**Activity:**
In the data below, find the line that contains "t.side.ppsEdges = satInc" and the line that contains "t.side.on = true ∧". Copy both, plus every line between them, exactly.
********************
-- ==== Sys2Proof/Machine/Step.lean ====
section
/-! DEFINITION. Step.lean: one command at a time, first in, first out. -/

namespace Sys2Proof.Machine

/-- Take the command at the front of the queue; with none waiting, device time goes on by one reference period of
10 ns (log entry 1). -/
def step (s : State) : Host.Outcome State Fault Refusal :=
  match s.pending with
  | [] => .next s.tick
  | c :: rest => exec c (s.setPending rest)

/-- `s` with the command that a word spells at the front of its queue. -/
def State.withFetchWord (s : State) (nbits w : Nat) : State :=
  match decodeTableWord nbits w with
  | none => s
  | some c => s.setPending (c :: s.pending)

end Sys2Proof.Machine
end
********************
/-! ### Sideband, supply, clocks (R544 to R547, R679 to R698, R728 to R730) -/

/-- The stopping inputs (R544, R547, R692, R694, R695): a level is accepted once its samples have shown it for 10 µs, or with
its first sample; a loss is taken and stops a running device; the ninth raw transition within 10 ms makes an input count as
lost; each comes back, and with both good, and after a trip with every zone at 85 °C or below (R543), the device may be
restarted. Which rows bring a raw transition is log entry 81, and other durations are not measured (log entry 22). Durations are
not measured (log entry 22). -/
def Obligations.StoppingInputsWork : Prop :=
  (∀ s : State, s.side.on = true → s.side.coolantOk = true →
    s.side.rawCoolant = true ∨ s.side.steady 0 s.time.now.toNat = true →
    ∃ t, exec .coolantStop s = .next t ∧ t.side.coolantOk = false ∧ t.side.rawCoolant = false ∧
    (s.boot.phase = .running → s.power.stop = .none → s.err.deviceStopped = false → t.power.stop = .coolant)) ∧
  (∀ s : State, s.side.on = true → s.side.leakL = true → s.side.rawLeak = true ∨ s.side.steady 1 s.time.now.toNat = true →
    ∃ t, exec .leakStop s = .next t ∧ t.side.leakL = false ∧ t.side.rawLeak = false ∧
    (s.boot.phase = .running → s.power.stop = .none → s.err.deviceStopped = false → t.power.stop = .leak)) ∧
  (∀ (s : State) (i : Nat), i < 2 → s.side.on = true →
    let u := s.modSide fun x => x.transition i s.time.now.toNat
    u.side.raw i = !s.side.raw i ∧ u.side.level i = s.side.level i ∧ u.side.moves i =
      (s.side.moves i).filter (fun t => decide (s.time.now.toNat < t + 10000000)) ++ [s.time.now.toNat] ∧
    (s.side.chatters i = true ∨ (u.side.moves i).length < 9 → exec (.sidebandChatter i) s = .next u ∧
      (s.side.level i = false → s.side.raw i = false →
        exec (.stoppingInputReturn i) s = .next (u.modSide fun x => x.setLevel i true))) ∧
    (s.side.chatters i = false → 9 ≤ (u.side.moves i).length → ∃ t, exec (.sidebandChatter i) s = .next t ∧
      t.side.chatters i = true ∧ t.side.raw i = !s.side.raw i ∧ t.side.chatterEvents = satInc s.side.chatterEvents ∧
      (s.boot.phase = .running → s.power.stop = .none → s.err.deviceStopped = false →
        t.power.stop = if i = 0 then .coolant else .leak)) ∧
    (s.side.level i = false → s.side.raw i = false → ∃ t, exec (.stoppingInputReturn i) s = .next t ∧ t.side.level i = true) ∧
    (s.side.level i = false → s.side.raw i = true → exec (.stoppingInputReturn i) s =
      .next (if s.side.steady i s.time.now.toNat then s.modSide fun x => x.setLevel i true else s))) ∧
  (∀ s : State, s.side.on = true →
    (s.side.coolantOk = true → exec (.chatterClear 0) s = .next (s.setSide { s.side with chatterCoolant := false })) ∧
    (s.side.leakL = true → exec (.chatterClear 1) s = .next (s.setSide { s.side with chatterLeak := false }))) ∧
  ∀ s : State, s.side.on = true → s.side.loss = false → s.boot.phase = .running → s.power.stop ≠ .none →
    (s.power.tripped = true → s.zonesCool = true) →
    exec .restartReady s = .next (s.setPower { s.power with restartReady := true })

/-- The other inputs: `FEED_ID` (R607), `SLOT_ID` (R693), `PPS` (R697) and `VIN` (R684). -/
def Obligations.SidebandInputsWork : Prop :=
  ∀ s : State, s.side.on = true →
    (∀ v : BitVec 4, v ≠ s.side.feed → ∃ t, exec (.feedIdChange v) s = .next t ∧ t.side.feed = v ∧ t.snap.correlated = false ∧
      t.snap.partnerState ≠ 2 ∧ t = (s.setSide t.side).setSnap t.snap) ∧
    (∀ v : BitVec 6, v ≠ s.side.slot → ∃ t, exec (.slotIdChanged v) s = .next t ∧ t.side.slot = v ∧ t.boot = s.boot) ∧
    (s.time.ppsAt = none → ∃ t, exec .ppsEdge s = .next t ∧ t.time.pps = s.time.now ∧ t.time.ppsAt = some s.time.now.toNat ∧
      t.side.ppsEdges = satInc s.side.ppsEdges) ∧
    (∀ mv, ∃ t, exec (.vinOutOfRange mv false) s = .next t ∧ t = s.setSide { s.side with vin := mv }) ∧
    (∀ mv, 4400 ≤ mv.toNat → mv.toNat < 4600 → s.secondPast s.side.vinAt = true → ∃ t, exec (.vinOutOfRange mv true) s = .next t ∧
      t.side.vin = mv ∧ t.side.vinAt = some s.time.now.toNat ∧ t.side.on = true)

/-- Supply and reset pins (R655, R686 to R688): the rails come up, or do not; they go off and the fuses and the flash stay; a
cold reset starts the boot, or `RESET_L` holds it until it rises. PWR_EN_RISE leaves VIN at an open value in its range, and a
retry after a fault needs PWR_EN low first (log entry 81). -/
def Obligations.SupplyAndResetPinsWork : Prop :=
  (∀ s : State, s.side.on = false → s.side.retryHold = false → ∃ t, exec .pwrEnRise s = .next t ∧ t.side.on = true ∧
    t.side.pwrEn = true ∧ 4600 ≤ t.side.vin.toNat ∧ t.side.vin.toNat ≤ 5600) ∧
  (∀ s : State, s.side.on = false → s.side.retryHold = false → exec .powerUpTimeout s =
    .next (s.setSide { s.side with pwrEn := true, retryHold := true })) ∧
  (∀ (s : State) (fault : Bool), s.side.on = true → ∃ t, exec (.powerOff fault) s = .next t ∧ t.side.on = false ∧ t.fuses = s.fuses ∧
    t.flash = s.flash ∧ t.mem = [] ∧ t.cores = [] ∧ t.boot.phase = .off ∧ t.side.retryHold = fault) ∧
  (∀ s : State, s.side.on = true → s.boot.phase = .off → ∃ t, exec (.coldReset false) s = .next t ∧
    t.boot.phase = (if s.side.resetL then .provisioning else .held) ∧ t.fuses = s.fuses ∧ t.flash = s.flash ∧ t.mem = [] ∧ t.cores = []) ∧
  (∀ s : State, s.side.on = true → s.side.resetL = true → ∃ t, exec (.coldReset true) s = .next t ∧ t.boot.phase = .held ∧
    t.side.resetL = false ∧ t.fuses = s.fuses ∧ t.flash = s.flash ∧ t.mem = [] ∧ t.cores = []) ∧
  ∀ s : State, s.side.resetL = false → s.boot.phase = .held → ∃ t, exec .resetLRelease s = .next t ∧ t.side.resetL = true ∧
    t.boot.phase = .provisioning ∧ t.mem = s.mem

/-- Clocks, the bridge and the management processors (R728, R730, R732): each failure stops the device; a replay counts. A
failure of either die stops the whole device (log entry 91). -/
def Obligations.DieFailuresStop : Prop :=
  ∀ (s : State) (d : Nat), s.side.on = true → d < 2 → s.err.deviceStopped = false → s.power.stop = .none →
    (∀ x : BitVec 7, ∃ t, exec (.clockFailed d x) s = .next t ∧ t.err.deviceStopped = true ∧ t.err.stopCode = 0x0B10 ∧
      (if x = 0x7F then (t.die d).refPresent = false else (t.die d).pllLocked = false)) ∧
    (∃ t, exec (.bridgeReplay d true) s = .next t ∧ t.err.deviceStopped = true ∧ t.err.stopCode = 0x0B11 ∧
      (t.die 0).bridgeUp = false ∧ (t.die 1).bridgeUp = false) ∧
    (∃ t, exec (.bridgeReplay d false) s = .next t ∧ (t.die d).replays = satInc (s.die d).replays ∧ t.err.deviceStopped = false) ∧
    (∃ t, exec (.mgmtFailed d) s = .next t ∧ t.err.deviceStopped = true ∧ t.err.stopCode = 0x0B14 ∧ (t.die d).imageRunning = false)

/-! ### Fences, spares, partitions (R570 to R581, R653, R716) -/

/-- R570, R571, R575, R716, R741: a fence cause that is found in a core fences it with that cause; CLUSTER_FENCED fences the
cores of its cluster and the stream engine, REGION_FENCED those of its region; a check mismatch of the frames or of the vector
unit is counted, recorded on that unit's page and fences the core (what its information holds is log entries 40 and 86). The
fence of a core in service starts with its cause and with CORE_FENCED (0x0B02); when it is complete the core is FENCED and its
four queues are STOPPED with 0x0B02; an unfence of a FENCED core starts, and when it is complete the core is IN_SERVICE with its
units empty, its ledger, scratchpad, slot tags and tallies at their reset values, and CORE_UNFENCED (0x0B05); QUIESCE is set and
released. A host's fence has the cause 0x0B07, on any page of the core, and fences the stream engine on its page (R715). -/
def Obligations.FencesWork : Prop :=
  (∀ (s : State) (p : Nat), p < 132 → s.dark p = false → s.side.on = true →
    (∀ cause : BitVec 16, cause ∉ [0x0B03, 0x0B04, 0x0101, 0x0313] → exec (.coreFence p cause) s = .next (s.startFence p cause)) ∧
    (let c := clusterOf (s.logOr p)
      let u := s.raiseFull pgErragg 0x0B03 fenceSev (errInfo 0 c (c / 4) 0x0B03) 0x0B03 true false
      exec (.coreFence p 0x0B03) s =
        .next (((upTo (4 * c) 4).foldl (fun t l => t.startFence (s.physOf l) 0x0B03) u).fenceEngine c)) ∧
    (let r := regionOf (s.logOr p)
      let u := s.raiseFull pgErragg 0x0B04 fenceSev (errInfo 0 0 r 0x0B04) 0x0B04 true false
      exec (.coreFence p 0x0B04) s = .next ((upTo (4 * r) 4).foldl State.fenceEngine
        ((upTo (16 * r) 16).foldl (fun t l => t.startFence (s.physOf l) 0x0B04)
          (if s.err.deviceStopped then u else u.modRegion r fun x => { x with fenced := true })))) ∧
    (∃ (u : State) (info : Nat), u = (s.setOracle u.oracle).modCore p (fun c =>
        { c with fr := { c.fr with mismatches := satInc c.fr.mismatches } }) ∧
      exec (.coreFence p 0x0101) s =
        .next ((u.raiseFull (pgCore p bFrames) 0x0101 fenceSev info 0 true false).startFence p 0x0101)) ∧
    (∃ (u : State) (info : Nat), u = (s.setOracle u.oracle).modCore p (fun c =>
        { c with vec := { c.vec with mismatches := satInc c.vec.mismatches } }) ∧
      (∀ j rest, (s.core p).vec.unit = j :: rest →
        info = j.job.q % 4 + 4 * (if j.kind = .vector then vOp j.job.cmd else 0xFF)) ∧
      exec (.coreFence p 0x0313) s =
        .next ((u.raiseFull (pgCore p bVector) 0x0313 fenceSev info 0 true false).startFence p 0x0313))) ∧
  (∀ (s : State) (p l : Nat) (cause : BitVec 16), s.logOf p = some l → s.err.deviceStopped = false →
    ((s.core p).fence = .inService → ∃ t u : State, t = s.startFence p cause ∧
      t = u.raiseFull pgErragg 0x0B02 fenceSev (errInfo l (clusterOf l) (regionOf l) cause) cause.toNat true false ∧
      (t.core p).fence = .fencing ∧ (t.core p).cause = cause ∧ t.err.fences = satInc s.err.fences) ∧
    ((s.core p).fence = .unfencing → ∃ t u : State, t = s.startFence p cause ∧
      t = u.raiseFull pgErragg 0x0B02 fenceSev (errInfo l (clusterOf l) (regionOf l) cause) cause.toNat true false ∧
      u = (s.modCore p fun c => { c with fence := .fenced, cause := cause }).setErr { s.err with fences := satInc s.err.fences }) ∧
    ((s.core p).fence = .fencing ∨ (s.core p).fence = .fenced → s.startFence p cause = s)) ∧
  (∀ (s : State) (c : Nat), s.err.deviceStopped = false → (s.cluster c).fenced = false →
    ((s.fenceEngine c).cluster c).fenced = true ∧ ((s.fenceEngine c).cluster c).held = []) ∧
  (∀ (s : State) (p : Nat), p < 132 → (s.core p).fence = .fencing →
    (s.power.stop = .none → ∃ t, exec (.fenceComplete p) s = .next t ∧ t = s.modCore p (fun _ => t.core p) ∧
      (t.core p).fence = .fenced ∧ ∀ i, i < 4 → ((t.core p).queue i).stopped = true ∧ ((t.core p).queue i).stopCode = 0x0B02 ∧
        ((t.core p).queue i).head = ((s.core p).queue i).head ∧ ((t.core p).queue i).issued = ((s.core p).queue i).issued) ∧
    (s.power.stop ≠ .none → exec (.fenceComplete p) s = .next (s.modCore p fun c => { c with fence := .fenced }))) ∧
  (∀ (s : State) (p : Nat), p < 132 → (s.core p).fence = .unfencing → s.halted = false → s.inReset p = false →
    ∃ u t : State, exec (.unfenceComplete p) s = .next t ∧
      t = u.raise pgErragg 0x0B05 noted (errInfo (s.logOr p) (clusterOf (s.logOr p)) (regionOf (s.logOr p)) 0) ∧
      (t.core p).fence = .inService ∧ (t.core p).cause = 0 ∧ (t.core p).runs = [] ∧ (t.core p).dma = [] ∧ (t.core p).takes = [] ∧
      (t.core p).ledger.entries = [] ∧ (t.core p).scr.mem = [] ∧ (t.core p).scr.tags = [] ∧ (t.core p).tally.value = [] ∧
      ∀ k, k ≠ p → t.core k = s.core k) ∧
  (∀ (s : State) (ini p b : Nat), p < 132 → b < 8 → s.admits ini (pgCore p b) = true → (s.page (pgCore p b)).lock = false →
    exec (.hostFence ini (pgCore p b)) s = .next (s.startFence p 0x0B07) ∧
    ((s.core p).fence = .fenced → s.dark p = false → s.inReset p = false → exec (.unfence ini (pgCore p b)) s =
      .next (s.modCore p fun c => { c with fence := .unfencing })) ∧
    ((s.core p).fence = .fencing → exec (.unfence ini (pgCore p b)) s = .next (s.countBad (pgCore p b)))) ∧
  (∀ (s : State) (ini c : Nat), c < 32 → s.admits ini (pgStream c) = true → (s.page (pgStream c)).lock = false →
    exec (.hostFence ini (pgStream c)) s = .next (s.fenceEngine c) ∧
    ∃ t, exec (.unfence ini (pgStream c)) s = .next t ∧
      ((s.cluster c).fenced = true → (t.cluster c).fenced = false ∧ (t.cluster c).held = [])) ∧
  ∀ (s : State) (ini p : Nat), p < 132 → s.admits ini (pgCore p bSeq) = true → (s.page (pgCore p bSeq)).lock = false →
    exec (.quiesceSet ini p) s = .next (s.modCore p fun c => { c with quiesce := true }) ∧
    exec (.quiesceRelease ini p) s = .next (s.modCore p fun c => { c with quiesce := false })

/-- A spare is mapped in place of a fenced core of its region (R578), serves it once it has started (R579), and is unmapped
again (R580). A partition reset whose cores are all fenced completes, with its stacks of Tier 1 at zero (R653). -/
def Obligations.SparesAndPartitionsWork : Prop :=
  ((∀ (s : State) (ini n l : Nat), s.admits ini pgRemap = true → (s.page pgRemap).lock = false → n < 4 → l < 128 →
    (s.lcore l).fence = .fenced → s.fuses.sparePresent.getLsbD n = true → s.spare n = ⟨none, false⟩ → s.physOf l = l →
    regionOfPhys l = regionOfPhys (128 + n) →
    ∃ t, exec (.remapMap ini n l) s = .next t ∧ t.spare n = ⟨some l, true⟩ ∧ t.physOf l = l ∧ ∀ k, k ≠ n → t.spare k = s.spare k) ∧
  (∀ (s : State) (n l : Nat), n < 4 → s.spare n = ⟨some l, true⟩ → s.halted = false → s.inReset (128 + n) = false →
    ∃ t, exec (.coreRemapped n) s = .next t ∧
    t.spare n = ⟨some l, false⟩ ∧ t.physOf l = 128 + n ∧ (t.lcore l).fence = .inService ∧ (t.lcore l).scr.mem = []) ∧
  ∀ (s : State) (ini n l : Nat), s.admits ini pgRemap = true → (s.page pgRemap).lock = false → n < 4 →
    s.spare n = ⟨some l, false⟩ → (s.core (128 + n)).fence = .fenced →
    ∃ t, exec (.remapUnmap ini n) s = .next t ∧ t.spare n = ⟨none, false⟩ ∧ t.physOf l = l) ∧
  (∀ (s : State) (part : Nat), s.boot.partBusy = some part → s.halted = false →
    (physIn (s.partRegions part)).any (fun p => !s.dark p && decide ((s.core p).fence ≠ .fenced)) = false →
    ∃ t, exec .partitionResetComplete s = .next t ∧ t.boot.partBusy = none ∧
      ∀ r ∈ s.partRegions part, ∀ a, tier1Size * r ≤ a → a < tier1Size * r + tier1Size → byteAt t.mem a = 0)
********************
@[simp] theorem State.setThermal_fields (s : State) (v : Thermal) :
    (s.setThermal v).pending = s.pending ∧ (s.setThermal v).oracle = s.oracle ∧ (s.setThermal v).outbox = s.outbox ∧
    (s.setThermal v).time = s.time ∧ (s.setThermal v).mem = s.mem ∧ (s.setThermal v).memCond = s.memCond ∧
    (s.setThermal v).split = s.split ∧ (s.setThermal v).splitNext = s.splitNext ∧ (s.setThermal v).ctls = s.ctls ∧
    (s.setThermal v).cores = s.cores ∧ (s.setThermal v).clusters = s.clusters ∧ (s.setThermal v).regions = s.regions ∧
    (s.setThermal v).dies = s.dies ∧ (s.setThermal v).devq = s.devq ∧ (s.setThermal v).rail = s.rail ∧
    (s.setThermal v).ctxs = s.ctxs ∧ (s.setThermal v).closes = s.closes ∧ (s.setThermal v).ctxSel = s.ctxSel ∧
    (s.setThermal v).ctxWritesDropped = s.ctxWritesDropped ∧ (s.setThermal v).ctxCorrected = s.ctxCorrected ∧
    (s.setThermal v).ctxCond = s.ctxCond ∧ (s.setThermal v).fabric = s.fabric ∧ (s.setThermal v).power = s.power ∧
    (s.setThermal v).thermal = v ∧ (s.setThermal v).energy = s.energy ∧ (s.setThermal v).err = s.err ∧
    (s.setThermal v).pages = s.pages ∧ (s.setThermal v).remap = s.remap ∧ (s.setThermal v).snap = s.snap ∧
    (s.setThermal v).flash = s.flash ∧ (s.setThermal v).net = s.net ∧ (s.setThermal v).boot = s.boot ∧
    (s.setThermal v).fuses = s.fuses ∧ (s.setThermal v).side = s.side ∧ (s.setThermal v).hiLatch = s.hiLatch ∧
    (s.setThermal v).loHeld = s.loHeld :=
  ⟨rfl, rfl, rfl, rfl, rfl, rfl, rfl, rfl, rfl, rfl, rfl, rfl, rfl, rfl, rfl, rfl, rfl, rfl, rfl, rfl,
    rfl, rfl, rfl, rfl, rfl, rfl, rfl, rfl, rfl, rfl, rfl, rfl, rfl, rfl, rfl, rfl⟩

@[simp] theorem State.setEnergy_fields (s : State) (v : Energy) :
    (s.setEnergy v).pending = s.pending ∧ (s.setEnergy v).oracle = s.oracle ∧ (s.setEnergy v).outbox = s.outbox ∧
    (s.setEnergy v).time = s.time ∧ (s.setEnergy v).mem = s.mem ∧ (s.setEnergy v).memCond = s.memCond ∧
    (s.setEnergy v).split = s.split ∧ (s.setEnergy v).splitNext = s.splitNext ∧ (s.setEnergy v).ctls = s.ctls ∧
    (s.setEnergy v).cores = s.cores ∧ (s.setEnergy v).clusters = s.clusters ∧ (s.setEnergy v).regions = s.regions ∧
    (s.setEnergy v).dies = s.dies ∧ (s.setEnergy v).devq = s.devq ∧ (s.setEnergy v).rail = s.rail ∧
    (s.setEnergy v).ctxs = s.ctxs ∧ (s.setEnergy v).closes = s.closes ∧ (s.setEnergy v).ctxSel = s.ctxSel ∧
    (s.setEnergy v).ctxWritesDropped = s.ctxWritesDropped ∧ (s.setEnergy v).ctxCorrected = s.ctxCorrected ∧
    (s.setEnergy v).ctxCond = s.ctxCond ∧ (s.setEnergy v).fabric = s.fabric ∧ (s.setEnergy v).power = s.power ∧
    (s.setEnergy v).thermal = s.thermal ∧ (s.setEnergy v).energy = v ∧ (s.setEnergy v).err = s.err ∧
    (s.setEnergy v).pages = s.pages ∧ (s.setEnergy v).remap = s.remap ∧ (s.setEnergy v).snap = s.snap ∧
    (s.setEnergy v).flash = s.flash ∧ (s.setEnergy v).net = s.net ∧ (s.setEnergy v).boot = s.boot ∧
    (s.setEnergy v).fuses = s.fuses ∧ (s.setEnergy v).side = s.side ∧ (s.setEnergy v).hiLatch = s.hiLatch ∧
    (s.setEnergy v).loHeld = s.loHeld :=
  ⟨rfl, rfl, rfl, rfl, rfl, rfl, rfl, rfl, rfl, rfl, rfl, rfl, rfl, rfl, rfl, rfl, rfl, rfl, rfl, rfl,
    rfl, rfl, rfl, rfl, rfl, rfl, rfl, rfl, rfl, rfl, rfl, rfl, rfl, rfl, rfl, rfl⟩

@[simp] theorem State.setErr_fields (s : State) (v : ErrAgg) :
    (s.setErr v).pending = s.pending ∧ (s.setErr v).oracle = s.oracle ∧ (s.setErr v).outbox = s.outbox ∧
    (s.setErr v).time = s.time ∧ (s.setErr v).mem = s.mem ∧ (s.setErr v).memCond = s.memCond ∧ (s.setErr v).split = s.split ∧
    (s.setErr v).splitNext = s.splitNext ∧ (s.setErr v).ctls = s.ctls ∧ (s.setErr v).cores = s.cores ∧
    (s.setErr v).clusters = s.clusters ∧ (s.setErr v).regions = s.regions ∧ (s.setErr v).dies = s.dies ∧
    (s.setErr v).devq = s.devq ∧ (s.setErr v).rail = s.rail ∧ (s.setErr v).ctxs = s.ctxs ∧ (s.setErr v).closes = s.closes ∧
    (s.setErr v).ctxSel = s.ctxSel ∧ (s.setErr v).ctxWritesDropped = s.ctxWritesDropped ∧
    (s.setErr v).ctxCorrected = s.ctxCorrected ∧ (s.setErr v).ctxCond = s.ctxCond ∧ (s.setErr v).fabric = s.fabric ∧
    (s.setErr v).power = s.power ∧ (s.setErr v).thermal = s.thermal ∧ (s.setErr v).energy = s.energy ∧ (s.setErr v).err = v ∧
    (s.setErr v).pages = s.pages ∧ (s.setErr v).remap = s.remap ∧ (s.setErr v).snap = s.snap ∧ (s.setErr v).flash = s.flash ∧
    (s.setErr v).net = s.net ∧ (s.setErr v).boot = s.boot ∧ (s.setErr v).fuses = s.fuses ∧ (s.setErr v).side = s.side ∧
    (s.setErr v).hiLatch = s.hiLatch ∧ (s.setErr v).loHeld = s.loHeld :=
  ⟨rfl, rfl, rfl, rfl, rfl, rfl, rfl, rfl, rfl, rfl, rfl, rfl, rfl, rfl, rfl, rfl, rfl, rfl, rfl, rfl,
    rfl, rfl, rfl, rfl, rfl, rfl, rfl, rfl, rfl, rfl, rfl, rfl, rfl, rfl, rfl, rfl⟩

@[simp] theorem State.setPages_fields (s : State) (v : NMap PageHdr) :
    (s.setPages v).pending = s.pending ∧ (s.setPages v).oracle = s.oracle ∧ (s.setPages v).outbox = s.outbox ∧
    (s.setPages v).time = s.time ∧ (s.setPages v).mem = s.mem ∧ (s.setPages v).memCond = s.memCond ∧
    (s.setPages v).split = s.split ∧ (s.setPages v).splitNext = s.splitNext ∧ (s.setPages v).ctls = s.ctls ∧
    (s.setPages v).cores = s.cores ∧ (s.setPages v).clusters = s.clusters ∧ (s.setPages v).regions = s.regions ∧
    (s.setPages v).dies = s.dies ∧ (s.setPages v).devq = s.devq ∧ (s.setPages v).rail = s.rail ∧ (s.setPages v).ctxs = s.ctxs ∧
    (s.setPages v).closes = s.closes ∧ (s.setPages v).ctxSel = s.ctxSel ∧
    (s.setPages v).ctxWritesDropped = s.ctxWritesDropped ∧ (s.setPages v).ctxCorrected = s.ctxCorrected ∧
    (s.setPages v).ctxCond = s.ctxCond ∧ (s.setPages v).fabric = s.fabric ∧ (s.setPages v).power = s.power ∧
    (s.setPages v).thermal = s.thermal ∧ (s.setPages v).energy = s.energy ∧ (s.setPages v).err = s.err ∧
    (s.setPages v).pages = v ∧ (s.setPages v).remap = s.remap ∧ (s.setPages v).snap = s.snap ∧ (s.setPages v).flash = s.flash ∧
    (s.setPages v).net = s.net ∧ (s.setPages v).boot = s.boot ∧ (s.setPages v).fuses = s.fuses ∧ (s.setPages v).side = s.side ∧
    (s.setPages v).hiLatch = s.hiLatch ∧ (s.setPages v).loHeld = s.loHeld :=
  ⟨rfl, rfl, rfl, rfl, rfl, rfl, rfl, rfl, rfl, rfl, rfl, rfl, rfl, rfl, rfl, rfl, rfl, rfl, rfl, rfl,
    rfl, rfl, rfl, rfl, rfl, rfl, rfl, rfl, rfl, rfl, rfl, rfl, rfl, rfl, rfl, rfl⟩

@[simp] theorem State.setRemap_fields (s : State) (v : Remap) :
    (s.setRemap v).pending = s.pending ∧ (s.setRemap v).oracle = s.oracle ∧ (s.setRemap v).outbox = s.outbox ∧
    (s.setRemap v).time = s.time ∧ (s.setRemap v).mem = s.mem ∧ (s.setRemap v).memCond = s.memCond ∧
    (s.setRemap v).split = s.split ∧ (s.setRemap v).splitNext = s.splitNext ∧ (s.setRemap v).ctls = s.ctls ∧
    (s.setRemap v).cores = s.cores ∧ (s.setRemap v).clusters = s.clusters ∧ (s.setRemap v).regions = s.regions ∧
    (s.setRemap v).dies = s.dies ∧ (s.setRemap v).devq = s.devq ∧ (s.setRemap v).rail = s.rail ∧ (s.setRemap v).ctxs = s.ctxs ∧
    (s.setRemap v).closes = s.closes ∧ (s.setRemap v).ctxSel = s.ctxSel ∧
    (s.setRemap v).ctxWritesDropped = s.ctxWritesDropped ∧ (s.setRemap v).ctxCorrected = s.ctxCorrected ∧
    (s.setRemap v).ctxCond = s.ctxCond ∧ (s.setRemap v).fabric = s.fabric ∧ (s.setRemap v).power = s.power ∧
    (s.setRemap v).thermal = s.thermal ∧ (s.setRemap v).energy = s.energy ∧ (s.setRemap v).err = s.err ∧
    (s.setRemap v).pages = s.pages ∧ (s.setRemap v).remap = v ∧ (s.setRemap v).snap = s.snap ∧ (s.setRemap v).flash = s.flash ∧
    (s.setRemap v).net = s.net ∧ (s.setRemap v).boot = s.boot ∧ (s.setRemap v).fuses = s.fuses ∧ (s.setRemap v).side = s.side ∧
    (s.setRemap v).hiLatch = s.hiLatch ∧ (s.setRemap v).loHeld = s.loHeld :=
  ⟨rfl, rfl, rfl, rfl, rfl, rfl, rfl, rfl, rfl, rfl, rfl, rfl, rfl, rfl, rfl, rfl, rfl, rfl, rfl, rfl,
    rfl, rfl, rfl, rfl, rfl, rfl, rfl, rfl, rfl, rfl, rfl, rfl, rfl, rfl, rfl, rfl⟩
********************
**Result for this exercise:**
      t.side.ppsEdges = satInc s.side.ppsEdges) ∧
    (∀ mv, ∃ t, exec (.vinOutOfRange mv false) s = .next t ∧ t = s.setSide { s.side with vin := mv }) ∧
    (∀ mv, 4400 ≤ mv.toNat → mv.toNat < 4600 → s.secondPast s.side.vinAt = true → ∃ t, exec (.vinOutOfRange mv true) s = .next t ∧
      t.side.vin = mv ∧ t.side.vinAt = some s.time.now.toNat ∧ t.side.on = true)

/-- Supply and reset pins (R655, R686 to R688): the rails come up, or do not; they go off and the fuses and the flash stay; a
cold reset starts the boot, or `RESET_L` holds it until it rises. PWR_EN_RISE leaves VIN at an open value in its range, and a
retry after a fault needs PWR_EN low first (log entry 81). -/
def Obligations.SupplyAndResetPinsWork : Prop :=
  (∀ s : State, s.side.on = false → s.side.retryHold = false → ∃ t, exec .pwrEnRise s = .next t ∧ t.side.on = true ∧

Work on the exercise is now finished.